Is the accuracy you report always the accuracy of the test set on the 350th epoch? Or are you reporting the accuracy of the best epoch?

In my reproduction of the DPN92 experiment I my measured accuracy of the last epoch is 94.92%, but the highest overall accuracy was 95.10% on epoch 275.

Surprisingly, when I ran the Resnet50 example I got an accuracy of 95.72%! (but this is likely some issue on my end) (Edit: Actually it doesn't seem to be; see bellow)

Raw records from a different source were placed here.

-- ==== Sys2Proof/Machine/Step.lean ====
section
/-! DEFINITION. One step: the next turn of the agenda, or the next of the machine's own schedule. -/

namespace Sys2Proof.Machine

open Sys2Proof

/-- One step of the machine. -/
def step (s : State) : Host.Outcome State Fault Refusal :=
  match s.agenda with
  | t :: rest => ({ s with agenda := rest } : State).turn t
  | [] => s.schedule.2.turn s.schedule.1

/-- `s` with the instruction of a table word placed where the next step fetches it. -/
def State.withFetchWord (s : State) (_nbits w : Nat) : State := s.placeWord (BitVec.ofNat 32 w)

end Sys2Proof.Machine
end

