open Sys2Proof Machine Claims in
/-- R169 to R176, R227: the float instructions act on the lanes of their type, each with the function of the model's number formats that
its rule names; a NaN under `fcvt` to an integer raises ARITH with DETAIL 0x20. `smerge` gives a value, an index and a status. -/
def Obligations.FloatInstructions : Prop :=
  let lanes1 (f : FFmt → Nat → Nat) (a : ElemArgs) (o : Opnds) : Nat :=
    packed (laneWidth a.ty) fun j => f (floatLanes a.ty).1 (laneN (laneWidth a.ty) (o.val 0) j)
  let lanes2 (f : FFmt → Nat → Nat → Nat) (a : ElemArgs) (o : Opnds) : Nat :=
    packed (laneWidth a.ty) fun j => f (floatLanes a.ty).1 (laneN (laneWidth a.ty) (o.val 0) j) (laneN (laneWidth a.ty) (o.val 1) j)
  Gives .fadd true 3 FloatType (lanes2 fadd) ∧ Gives .fsub true 3 FloatType (lanes2 fsub) ∧ Gives .fmul true 3 FloatType (lanes2 fmul) ∧
  Gives .fma true 4 FloatType (fun a o => packed (laneWidth a.ty) fun j =>
    ffma (floatLanes a.ty).1 (laneN (laneWidth a.ty) (o.val 0) j) (laneN (laneWidth a.ty) (o.val 1) j) (laneN (laneWidth a.ty) (o.val 2) j)) ∧
  Gives .fmin true 1 FloatType (lanes2 fmin) ∧ Gives .fmax true 1 FloatType (lanes2 fmax) ∧
  Gives .fsgn true 1 FloatType (fun a => lanes2 (fun k => fsgn k a.cond.toNat) a) ∧
  Gives .fcmp true 1 FloatType (fun a o => packed (laneWidth a.ty) fun j =>
    if floatCond (floatLanes a.ty).1 a.cond.toNat (laneN (laneWidth a.ty) (o.val 0) j) (laneN (laneWidth a.ty) (o.val 1) j) then -1 else 0) ∧
  Gives .frcp true 4 FloatType (lanes1 frcp) ∧ Gives .frsq true 4 FloatType (lanes1 frsq) ∧
  Gives .fex2 true 4 FloatType (lanes1 fex2) ∧ Gives .flg2 true 4 FloatType (lanes1 flg2) ∧
  Gives .frnd true 2 FloatType (fun a => lanes1 (fun k => frnd k (frndMode a.cond.toNat)) a) ∧
  Gives .fclass true 1 FloatType (lanes1 fclass) ∧
  Yields .fcvt true 2 (fun a o => convert a.ty a.cond.toNat a.imm.toNat (o.val 0) = none) (fun _ _ => .fault 0x10 0x20) ∧
  (∀ v, Yields .fcvt true 2 (fun a o => convert a.ty a.cond.toNat a.imm.toNat (o.val 0) = some v) (fun a o => value a o v o.dAll)) ∧
  Yields .smerge true 1 (fun _ _ => True) (fun a o =>
    let r := mergeCandidates (o.val 0) (o.val 1) (o.val 2) (o.val 3)
    .emit [some (BitVec.ofNat 32 r.1), some (BitVec.ofNat 32 r.2.1), some (BitVec.ofNat 32 r.2.2)] (tagApply a.tagOp o.tag) o.dAll false true)

open Sys2Proof Machine Claims in
/-- R143, R151: rounding by RNE to FP32, FP16 or BF16 gives the finite value of the format nearest to the exact one, the even pattern of two
that are equally near, and an infinity from half a step above the largest finite value on. -/
def Obligations.RoundToNearestEven : Prop :=
  ∀ k ∈ [fp32, fp16, bf16], ∀ (s : Bool) (m : Nat) (e : Int), 0 < m →
    let v : ℚ := signed s m e
    let r := fround k .rne s m e false
    (fdecode k r = .inf s ↔ signed false (2 ^ (k.fb + 2) - 1) ((k.bias : Int) - k.fb - 1) ≤ |v|) ∧
    (∀ s' m' e', fdecode k r = .fin s' m' e' →
      ∀ p < 2 ^ (1 + k.eb + k.fb), ∀ sp mp ep, fdecode k p = .fin sp mp ep →
        |signed s' m' e' - v| ≤ |signed sp mp ep - v| ∧
        (|signed s' m' e' - v| = |signed sp mp ep - v| → signed s' m' e' ≠ signed sp mp ep → r % 2 = 0)) ∧
    (∀ sn f, fdecode k r ≠ .nan sn f)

Erotemic commented 6 years ago

Even more surprising is that that resnet50 example is reproducible:

I get the following error rates for densenet: 5.33%, dpn92: 5.08%, resnet50: 4.46%. Subtract these from 100 to get the accuracy.

screenshot from 2018-06-13 09-25-51

Erotemic commented 6 years ago

I've gone as far as to reproduce the Resnet50 results using (close to) the original training scripts. I only modified them to add logging, and so they used the same learning rate schedule as reported here without manually changing the learning rate.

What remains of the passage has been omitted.